[ACTION ITEM] Please copy the leading lines of the entries below exactly, concluding with the line in which "s.counters := rfl" occurs.

--

/-! ## jump -/

@[simp] theorem State.jump_mem (pc : Word) : (s.jump pc).mem = s.mem := rfl
@[simp] theorem State.jump_hist (pc : Word) : (s.jump pc).hist = s.hist := rfl
@[simp] theorem State.jump_pubs (pc : Word) : (s.jump pc).pubs = s.pubs := rfl
@[simp] theorem State.jump_sends (pc : Word) : (s.jump pc).sends = s.sends := rfl
@[simp] theorem State.jump_poison (pc : Word) : (s.jump pc).poison = s.poison := rfl
@[simp] theorem State.jump_ns (pc : Word) : (s.jump pc).ns = s.ns := rfl
@[simp] theorem State.jump_islands (pc : Word) : (s.jump pc).islands = s.islands := rfl
@[simp] theorem State.jump_threads (pc : Word) : (s.jump pc).threads = Map.put s.cur { s.me with pc := pc, cnt := { s.me.cnt with retired := (s.me.cnt.retired + 1) % 2 ^ 64 } } s.threads := rfl
@[simp] theorem State.jump_cores (pc : Word) : (s.jump pc).cores = s.cores := rfl
@[simp] theorem State.jump_ctxs (pc : Word) : (s.jump pc).ctxs = s.ctxs := rfl
@[simp] theorem State.jump_crews (pc : Word) : (s.jump pc).crews = s.crews := rfl
@[simp] theorem State.jump_held (pc : Word) : (s.jump pc).held = s.held := rfl
@[simp] theorem State.jump_active (pc : Word) : (s.jump pc).active = s.active := rfl
@[simp] theorem State.jump_turns (pc : Word) : (s.jump pc).turns = s.turns := rfl
@[simp] theorem State.jump_reserved (pc : Word) : (s.jump pc).reserved = s.reserved := rfl
@[simp] theorem State.jump_tlb (pc : Word) : (s.jump pc).tlb = s.tlb := rfl
@[simp] theorem State.jump_shoot (pc : Word) : (s.jump pc).shoot = s.shoot := rfl
@[simp] theorem State.jump_rings (pc : Word) : (s.jump pc).rings = s.rings := rfl
@[simp] theorem State.jump_mgmt (pc : Word) : (s.jump pc).mgmt = s.mgmt := rfl
@[simp] theorem State.jump_peerSel (pc : Word) : (s.jump pc).peerSel = s.peerSel := rfl
@[simp] theorem State.jump_ports (pc : Word) : (s.jump pc).ports = s.ports := rfl
@[simp] theorem State.jump_sentUpTo (pc : Word) : (s.jump pc).sentUpTo = s.sentUpTo := rfl
@[simp] theorem State.jump_bwClass (pc : Word) : (s.jump pc).bwClass = s.bwClass := rfl
@[simp] theorem State.jump_bwWeights (pc : Word) : (s.jump pc).bwWeights = s.bwWeights := rfl
@[simp] theorem State.jump_throttles (pc : Word) : (s.jump pc).throttles = s.throttles := rfl
@[simp] theorem State.jump_counters (pc : Word) : (s.jump pc).counters = s.counters := rfl
@[simp] theorem State.jump_snoop (pc : Word) : (s.jump pc).snoop = s.snoop := rfl
@[simp] theorem State.jump_hostErr (pc : Word) : (s.jump pc).hostErr = s.hostErr := rfl
@[simp] theorem State.jump_hostPoison (pc : Word) : (s.jump pc).hostPoison = s.hostPoison := rfl
@[simp] theorem State.jump_outbox (pc : Word) : (s.jump pc).outbox = s.outbox := rfl
@[simp] theorem State.jump_outboxPoison (pc : Word) : (s.jump pc).outboxPoison = s.outboxPoison := rfl
@[simp] theorem State.jump_frozen (pc : Word) : (s.jump pc).frozen = s.frozen := rfl
@[simp] theorem State.jump_agenda (pc : Word) : (s.jump pc).agenda = s.agenda := rfl
@[simp] theorem State.jump_core (pc : Word) : (s.jump pc).core = s.core := rfl
@[simp] theorem State.jump_cur (pc : Word) : (s.jump pc).cur = s.cur := rfl
@[simp] theorem State.jump_word (pc : Word) : (s.jump pc).word = s.word := rfl
@[simp] theorem State.jump_fresh (pc : Word) : (s.jump pc).fresh = s.fresh := rfl

/-! ## pendByte -/

@[simp] theorem State.pendByte_mem (k pa : Nat) (b : Byte) (w : Bool) : (s.pendByte k pa b w).mem = s.mem := by
  unfold State.pendByte State.clearL1; split <;> (try split) <;> rfl
@[simp] theorem State.pendByte_hist (k pa : Nat) (b : Byte) (w : Bool) : (s.pendByte k pa b w).hist = s.hist := by
  unfold State.pendByte State.clearL1; split <;> (try split) <;> rfl
@[simp] theorem State.pendByte_pubs (k pa : Nat) (b : Byte) (w : Bool) : (s.pendByte k pa b w).pubs = s.pubs := by
  unfold State.pendByte State.clearL1; split <;> (try split) <;> rfl
@[simp] theorem State.pendByte_sends (k pa : Nat) (b : Byte) (w : Bool) : (s.pendByte k pa b w).sends = s.sends := by
  unfold State.pendByte State.clearL1; split <;> (try split) <;> rfl
@[simp] theorem State.pendByte_poison (k pa : Nat) (b : Byte) (w : Bool) : (s.pendByte k pa b w).poison = s.poison := by
  unfold State.pendByte State.clearL1; split <;> (try split) <;> rfl
@[simp] theorem State.pendByte_ns (k pa : Nat) (b : Byte) (w : Bool) : (s.pendByte k pa b w).ns = s.ns := by
  unfold State.pendByte State.clearL1; split <;> (try split) <;> rfl
@[simp] theorem State.pendByte_islands (k pa : Nat) (b : Byte) (w : Bool) : (s.pendByte k pa b w).islands = s.islands := by
  unfold State.pendByte State.clearL1; split <;> (try split) <;> rfl
@[simp] theorem State.pendByte_threads (k pa : Nat) (b : Byte) (w : Bool) : (s.pendByte k pa b w).threads = Map.put k { s.thread k with pend := s.pendOf k pa b w :: (s.thread k).pend } s.threads := by
  unfold State.pendByte State.clearL1; split <;> (try split) <;> rfl
@[simp] theorem State.pendByte_ctxs (k pa : Nat) (b : Byte) (w : Bool) : (s.pendByte k pa b w).ctxs = s.ctxs := by
  unfold State.pendByte State.clearL1; split <;> (try split) <;> rfl
@[simp] theorem State.pendByte_crews (k pa : Nat) (b : Byte) (w : Bool) : (s.pendByte k pa b w).crews = s.crews := by
  unfold State.pendByte State.clearL1; split <;> (try split) <;> rfl
@[simp] theorem State.pendByte_held (k pa : Nat) (b : Byte) (w : Bool) : (s.pendByte k pa b w).held = s.held := by
  unfold State.pendByte State.clearL1; split <;> (try split) <;> rfl
@[simp] theorem State.pendByte_active (k pa : Nat) (b : Byte) (w : Bool) : (s.pendByte k pa b w).active = s.active := by
  unfold State.pendByte State.clearL1; split <;> (try split) <;> rfl
@[simp] theorem State.pendByte_turns (k pa : Nat) (b : Byte) (w : Bool) : (s.pendByte k pa b w).turns = s.turns := by
  unfold State.pendByte State.clearL1; split <;> (try split) <;> rfl
@[simp] theorem State.pendByte_reserved (k pa : Nat) (b : Byte) (w : Bool) : (s.pendByte k pa b w).reserved = s.reserved := by
  unfold State.pendByte State.clearL1; split <;> (try split) <;> rfl
@[simp] theorem State.pendByte_tlb (k pa : Nat) (b : Byte) (w : Bool) : (s.pendByte k pa b w).tlb = s.tlb := by
  unfold State.pendByte State.clearL1; split <;> (try split) <;> rfl
@[simp] theorem State.pendByte_shoot (k pa : Nat) (b : Byte) (w : Bool) : (s.pendByte k pa b w).shoot = s.shoot := by
  unfold State.pendByte State.clearL1; split <;> (try split) <;> rfl
@[simp] theorem State.pendByte_rings (k pa : Nat) (b : Byte) (w : Bool) : (s.pendByte k pa b w).rings = s.rings := by
  unfold State.pendByte State.clearL1; split <;> (try split) <;> rfl
@[simp] theorem State.pendByte_mgmt (k pa : Nat) (b : Byte) (w : Bool) : (s.pendByte k pa b w).mgmt = s.mgmt := by
  unfold State.pendByte State.clearL1; split <;> (try split) <;> rfl
@[simp] theorem State.pendByte_peerSel (k pa : Nat) (b : Byte) (w : Bool) : (s.pendByte k pa b w).peerSel = s.peerSel := by
  unfold State.pendByte State.clearL1; split <;> (try split) <;> rfl
@[simp] theorem State.pendByte_ports (k pa : Nat) (b : Byte) (w : Bool) : (s.pendByte k pa b w).ports = s.ports := by
  unfold State.pendByte State.clearL1; split <;> (try split) <;> rfl
@[simp] theorem State.pendByte_sentUpTo (k pa : Nat) (b : Byte) (w : Bool) : (s.pendByte k pa b w).sentUpTo = s.sentUpTo := by
  unfold State.pendByte State.clearL1; split <;> (try split) <;> rfl
@[simp] theorem State.pendByte_bwClass (k pa : Nat) (b : Byte) (w : Bool) : (s.pendByte k pa b w).bwClass = s.bwClass := by
  unfold State.pendByte State.clearL1; split <;> (try split) <;> rfl
@[simp] theorem State.pendByte_bwWeights (k pa : Nat) (b : Byte) (w : Bool) : (s.pendByte k pa b w).bwWeights = s.bwWeights := by
  unfold State.pendByte State.clearL1; split <;> (try split) <;> rfl
@[simp] theorem State.pendByte_throttles (k pa : Nat) (b : Byte) (w : Bool) : (s.pendByte k pa b w).throttles = s.throttles := by
  unfold State.pendByte State.clearL1; split <;> (try split) <;> rfl
@[simp] theorem State.pendByte_counters (k pa : Nat) (b : Byte) (w : Bool) : (s.pendByte k pa b w).counters = s.counters := by
  unfold State.pendByte State.clearL1; split <;> (try split) <;> rfl
@[simp] theorem State.pendByte_snoop (k pa : Nat) (b : Byte) (w : Bool) : (s.pendByte k pa b w).snoop = s.snoop := by
  unfold State.pendByte State.clearL1; split <;> (try split) <;> rfl
@[simp] theorem State.pendByte_hostErr (k pa : Nat) (b : Byte) (w : Bool) : (s.pendByte k pa b w).hostErr = s.hostErr := by
  unfold State.pendByte State.clearL1; split <;> (try split) <;> rfl
@[simp] theorem State.pendByte_hostPoison (k pa : Nat) (b : Byte) (w : Bool) : (s.pendByte k pa b w).hostPoison = s.hostPoison := by
  unfold State.pendByte State.clearL1; split <;> (try split) <;> rfl
@[simp] theorem State.pendByte_outbox (k pa : Nat) (b : Byte) (w : Bool) : (s.pendByte k pa b w).outbox = s.outbox := by
  unfold State.pendByte State.clearL1; split <;> (try split) <;> rfl
@[simp] theorem State.pendByte_outboxPoison (k pa : Nat) (b : Byte) (w : Bool) : (s.pendByte k pa b w).outboxPoison = s.outboxPoison := by
  unfold State.pendByte State.clearL1; split <;> (try split) <;> rfl
@[simp] theorem State.pendByte_frozen (k pa : Nat) (b : Byte) (w : Bool) : (s.pendByte k pa b w).frozen = s.frozen := by
  unfold State.pendByte State.clearL1; split <;> (try split) <;> rfl
@[simp] theorem State.pendByte_agenda (k pa : Nat) (b : Byte) (w : Bool) : (s.pendByte k pa b w).agenda = s.agenda := by
  unfold State.pendByte State.clearL1; split <;> (try split) <;> rfl
@[simp] theorem State.pendByte_core (k pa : Nat) (b : Byte) (w : Bool) : (s.pendByte k pa b w).core = s.core := by
  unfold State.pendByte State.clearL1; split <;> (try split) <;> rfl
@[simp] theorem State.pendByte_cur (k pa : Nat) (b : Byte) (w : Bool) : (s.pendByte k pa b w).cur = s.cur := by
  unfold State.pendByte State.clearL1; split <;> (try split) <;> rfl
@[simp] theorem State.pendByte_word (k pa : Nat) (b : Byte) (w : Bool) : (s.pendByte k pa b w).word = s.word := by
  unfold State.pendByte State.clearL1; split <;> (try split) <;> rfl
@[simp] theorem State.pendByte_fresh (k pa : Nat) (b : Byte) (w : Bool) : (s.pendByte k pa b w).fresh = s.fresh := by
  unfold State.pendByte State.clearL1; split <;> (try split) <;> rfl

--

[ANSWER BELOW]
/-! ## jump -/

@[simp] theorem State.jump_mem (pc : Word) : (s.jump pc).mem = s.mem := rfl
@[simp] theorem State.jump_hist (pc : Word) : (s.jump pc).hist = s.hist := rfl
@[simp] theorem State.jump_pubs (pc : Word) : (s.jump pc).pubs = s.pubs := rfl
@[simp] theorem State.jump_sends (pc : Word) : (s.jump pc).sends = s.sends := rfl
@[simp] theorem State.jump_poison (pc : Word) : (s.jump pc).poison = s.poison := rfl
@[simp] theorem State.jump_ns (pc : Word) : (s.jump pc).ns = s.ns := rfl
@[simp] theorem State.jump_islands (pc : Word) : (s.jump pc).islands = s.islands := rfl
@[simp] theorem State.jump_threads (pc : Word) : (s.jump pc).threads = Map.put s.cur { s.me with pc := pc, cnt := { s.me.cnt with retired := (s.me.cnt.retired + 1) % 2 ^ 64 } } s.threads := rfl
@[simp] theorem State.jump_cores (pc : Word) : (s.jump pc).cores = s.cores := rfl
@[simp] theorem State.jump_ctxs (pc : Word) : (s.jump pc).ctxs = s.ctxs := rfl
@[simp] theorem State.jump_crews (pc : Word) : (s.jump pc).crews = s.crews := rfl
@[simp] theorem State.jump_held (pc : Word) : (s.jump pc).held = s.held := rfl
@[simp] theorem State.jump_active (pc : Word) : (s.jump pc).active = s.active := rfl
@[simp] theorem State.jump_turns (pc : Word) : (s.jump pc).turns = s.turns := rfl
@[simp] theorem State.jump_reserved (pc : Word) : (s.jump pc).reserved = s.reserved := rfl
@[simp] theorem State.jump_tlb (pc : Word) : (s.jump pc).tlb = s.tlb := rfl
@[simp] theorem State.jump_shoot (pc : Word) : (s.jump pc).shoot = s.shoot := rfl
@[simp] theorem State.jump_rings (pc : Word) : (s.jump pc).rings = s.rings := rfl
@[simp] theorem State.jump_mgmt (pc : Word) : (s.jump pc).mgmt = s.mgmt := rfl
@[simp] theorem State.jump_peerSel (pc : Word) : (s.jump pc).peerSel = s.peerSel := rfl
@[simp] theorem State.jump_ports (pc : Word) : (s.jump pc).ports = s.ports := rfl
@[simp] theorem State.jump_sentUpTo (pc : Word) : (s.jump pc).sentUpTo = s.sentUpTo := rfl
@[simp] theorem State.jump_bwClass (pc : Word) : (s.jump pc).bwClass = s.bwClass := rfl
@[simp] theorem State.jump_bwWeights (pc : Word) : (s.jump pc).bwWeights = s.bwWeights := rfl
@[simp] theorem State.jump_throttles (pc : Word) : (s.jump pc).throttles = s.throttles := rfl
@[simp] theorem State.jump_counters (pc : Word) : (s.jump pc).counters = s.counters := rfl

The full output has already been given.